__ACTIVITY__: Copy nothing from the entries below except the lines from the one containing "theorem hostBarAccess : Statement" through the one containing "theorem bistComplete : Statement", and copy those exactly.

[Collection entries]
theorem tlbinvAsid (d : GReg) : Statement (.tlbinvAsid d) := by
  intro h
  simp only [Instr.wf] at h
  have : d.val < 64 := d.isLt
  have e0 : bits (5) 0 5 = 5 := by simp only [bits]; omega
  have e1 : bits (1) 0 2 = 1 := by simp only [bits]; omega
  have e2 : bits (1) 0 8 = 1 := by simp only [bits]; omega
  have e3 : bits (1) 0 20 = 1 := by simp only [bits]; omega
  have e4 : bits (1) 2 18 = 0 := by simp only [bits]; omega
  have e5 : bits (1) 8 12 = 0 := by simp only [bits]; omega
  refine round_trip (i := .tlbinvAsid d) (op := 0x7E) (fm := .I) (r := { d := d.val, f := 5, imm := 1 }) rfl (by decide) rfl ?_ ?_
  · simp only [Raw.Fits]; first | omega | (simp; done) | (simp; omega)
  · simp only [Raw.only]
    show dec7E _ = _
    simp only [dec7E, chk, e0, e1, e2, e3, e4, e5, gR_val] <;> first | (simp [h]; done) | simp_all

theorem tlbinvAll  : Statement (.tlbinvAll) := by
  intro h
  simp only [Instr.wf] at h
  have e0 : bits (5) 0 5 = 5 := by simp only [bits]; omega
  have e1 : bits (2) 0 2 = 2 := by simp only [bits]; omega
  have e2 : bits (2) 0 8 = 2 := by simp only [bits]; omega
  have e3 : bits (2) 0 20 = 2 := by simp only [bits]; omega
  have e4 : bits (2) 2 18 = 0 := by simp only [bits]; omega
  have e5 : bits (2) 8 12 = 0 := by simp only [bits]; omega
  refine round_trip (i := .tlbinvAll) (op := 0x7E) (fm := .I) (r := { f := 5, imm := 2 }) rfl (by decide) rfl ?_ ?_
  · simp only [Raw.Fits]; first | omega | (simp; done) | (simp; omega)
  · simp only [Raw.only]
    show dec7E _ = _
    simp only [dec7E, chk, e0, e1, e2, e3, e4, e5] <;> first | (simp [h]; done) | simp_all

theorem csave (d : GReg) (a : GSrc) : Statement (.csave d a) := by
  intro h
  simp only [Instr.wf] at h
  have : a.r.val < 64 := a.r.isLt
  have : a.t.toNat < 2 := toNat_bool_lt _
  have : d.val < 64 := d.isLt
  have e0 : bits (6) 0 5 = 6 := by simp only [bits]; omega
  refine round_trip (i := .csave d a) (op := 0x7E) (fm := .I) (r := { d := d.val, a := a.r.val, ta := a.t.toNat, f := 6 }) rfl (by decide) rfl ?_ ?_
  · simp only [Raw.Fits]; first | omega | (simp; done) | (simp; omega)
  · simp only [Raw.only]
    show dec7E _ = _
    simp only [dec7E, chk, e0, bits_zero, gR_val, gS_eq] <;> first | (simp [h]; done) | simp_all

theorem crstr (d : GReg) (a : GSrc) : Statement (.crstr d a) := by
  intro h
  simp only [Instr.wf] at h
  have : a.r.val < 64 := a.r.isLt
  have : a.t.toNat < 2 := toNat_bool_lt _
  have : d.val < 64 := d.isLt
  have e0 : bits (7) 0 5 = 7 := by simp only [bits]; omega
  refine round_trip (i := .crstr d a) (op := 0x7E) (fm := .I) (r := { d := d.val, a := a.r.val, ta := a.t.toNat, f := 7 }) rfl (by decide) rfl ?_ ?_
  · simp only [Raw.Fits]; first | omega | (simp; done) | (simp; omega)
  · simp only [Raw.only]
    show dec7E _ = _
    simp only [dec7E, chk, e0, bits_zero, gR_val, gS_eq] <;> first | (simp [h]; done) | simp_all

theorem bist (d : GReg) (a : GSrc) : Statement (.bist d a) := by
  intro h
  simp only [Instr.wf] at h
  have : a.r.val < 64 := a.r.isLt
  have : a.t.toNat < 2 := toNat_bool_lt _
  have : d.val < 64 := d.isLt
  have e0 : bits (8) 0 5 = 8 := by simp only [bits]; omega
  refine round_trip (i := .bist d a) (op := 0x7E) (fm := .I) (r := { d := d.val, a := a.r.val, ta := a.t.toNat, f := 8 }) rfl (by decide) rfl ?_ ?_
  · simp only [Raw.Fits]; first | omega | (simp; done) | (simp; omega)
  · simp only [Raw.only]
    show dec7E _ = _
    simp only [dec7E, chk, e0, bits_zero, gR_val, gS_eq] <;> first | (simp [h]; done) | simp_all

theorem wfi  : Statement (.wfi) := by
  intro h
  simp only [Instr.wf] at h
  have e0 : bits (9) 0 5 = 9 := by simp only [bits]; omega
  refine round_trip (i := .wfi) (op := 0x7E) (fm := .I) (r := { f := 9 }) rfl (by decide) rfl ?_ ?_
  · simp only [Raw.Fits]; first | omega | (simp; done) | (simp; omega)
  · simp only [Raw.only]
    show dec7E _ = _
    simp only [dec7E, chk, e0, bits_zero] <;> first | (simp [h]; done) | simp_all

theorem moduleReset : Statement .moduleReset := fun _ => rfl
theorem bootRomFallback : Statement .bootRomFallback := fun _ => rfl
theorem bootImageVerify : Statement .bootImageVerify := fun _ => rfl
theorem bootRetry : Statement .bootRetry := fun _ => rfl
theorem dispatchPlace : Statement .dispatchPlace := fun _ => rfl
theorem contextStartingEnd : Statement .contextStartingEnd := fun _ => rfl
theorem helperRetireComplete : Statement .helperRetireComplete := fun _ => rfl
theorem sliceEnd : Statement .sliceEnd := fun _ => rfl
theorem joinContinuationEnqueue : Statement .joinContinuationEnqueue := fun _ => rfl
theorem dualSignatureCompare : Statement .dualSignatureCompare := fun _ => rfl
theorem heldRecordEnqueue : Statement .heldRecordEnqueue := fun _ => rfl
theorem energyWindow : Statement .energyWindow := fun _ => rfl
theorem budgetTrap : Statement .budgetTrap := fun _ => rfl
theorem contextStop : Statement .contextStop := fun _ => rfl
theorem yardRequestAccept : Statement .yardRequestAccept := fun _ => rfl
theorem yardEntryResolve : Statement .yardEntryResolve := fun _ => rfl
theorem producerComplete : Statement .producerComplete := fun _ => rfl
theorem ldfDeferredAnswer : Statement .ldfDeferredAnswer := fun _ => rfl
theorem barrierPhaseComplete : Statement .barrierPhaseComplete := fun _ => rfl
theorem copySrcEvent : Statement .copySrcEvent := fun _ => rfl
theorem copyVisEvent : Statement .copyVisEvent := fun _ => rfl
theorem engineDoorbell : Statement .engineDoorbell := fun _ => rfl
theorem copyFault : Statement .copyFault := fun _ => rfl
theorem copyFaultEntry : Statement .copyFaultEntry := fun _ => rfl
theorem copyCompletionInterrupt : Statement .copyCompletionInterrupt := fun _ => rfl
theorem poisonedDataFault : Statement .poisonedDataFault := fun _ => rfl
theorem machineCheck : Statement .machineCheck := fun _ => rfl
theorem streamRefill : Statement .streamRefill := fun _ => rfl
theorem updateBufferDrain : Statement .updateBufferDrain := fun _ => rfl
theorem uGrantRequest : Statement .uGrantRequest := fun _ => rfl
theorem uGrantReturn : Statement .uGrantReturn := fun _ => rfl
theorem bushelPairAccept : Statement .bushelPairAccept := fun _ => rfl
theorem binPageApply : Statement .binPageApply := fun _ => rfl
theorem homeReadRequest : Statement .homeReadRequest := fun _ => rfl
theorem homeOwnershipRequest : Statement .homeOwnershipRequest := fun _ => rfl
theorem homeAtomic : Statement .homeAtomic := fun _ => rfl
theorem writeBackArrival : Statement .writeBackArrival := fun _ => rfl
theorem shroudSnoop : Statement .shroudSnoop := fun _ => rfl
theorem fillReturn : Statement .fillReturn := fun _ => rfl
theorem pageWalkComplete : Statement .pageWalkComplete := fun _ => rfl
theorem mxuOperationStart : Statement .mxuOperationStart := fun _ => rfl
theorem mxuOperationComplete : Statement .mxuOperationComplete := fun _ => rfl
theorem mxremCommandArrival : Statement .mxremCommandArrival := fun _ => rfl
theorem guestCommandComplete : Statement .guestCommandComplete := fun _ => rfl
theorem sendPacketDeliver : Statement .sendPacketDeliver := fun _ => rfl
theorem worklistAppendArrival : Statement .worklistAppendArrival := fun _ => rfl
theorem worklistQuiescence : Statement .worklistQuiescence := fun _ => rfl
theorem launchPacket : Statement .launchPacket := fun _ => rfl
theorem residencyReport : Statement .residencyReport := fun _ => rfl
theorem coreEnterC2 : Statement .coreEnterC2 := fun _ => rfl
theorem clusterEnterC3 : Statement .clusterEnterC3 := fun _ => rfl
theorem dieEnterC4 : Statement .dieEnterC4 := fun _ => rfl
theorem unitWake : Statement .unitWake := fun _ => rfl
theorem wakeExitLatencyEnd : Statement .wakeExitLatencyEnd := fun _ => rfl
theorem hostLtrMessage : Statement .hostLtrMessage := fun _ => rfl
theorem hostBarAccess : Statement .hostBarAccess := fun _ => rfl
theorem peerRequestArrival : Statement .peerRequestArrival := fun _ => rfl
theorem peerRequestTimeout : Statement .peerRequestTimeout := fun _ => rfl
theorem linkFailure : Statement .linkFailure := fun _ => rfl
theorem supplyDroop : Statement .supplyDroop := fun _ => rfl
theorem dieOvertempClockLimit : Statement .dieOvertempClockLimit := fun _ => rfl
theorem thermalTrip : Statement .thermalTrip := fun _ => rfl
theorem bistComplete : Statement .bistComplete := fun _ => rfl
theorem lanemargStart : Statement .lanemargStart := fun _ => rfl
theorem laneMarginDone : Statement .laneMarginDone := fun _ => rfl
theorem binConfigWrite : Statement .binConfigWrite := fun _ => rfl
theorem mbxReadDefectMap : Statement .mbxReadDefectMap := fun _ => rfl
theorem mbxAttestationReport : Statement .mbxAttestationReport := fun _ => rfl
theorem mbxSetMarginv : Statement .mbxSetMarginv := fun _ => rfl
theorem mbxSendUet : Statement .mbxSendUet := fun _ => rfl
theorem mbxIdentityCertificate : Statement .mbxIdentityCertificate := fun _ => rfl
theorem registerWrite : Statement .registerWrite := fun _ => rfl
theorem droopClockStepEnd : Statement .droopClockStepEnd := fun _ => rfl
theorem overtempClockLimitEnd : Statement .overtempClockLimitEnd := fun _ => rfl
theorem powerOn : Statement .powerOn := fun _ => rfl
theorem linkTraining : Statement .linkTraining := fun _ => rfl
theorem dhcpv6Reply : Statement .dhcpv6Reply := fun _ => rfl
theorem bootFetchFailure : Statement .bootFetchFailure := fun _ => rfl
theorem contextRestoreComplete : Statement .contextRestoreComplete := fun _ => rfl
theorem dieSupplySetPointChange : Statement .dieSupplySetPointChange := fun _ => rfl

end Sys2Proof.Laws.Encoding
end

__RESPONSE FOR THIS EXERCISE__:
theorem hostBarAccess : Statement .hostBarAccess := fun _ => rfl
theorem peerRequestArrival : Statement .peerRequestArrival := fun _ => rfl
theorem peerRequestTimeout : Statement .peerRequestTimeout := fun _ => rfl
theorem linkFailure : Statement .linkFailure := fun _ => rfl
theorem supplyDroop : Statement .supplyDroop := fun _ => rfl
theorem dieOvertempClockLimit : Statement .dieOvertempClockLimit := fun _ => rfl
theorem thermalTrip : Statement .thermalTrip := fun _ => rfl
theorem bistComplete : Statement .bistComplete := fun _ => rfl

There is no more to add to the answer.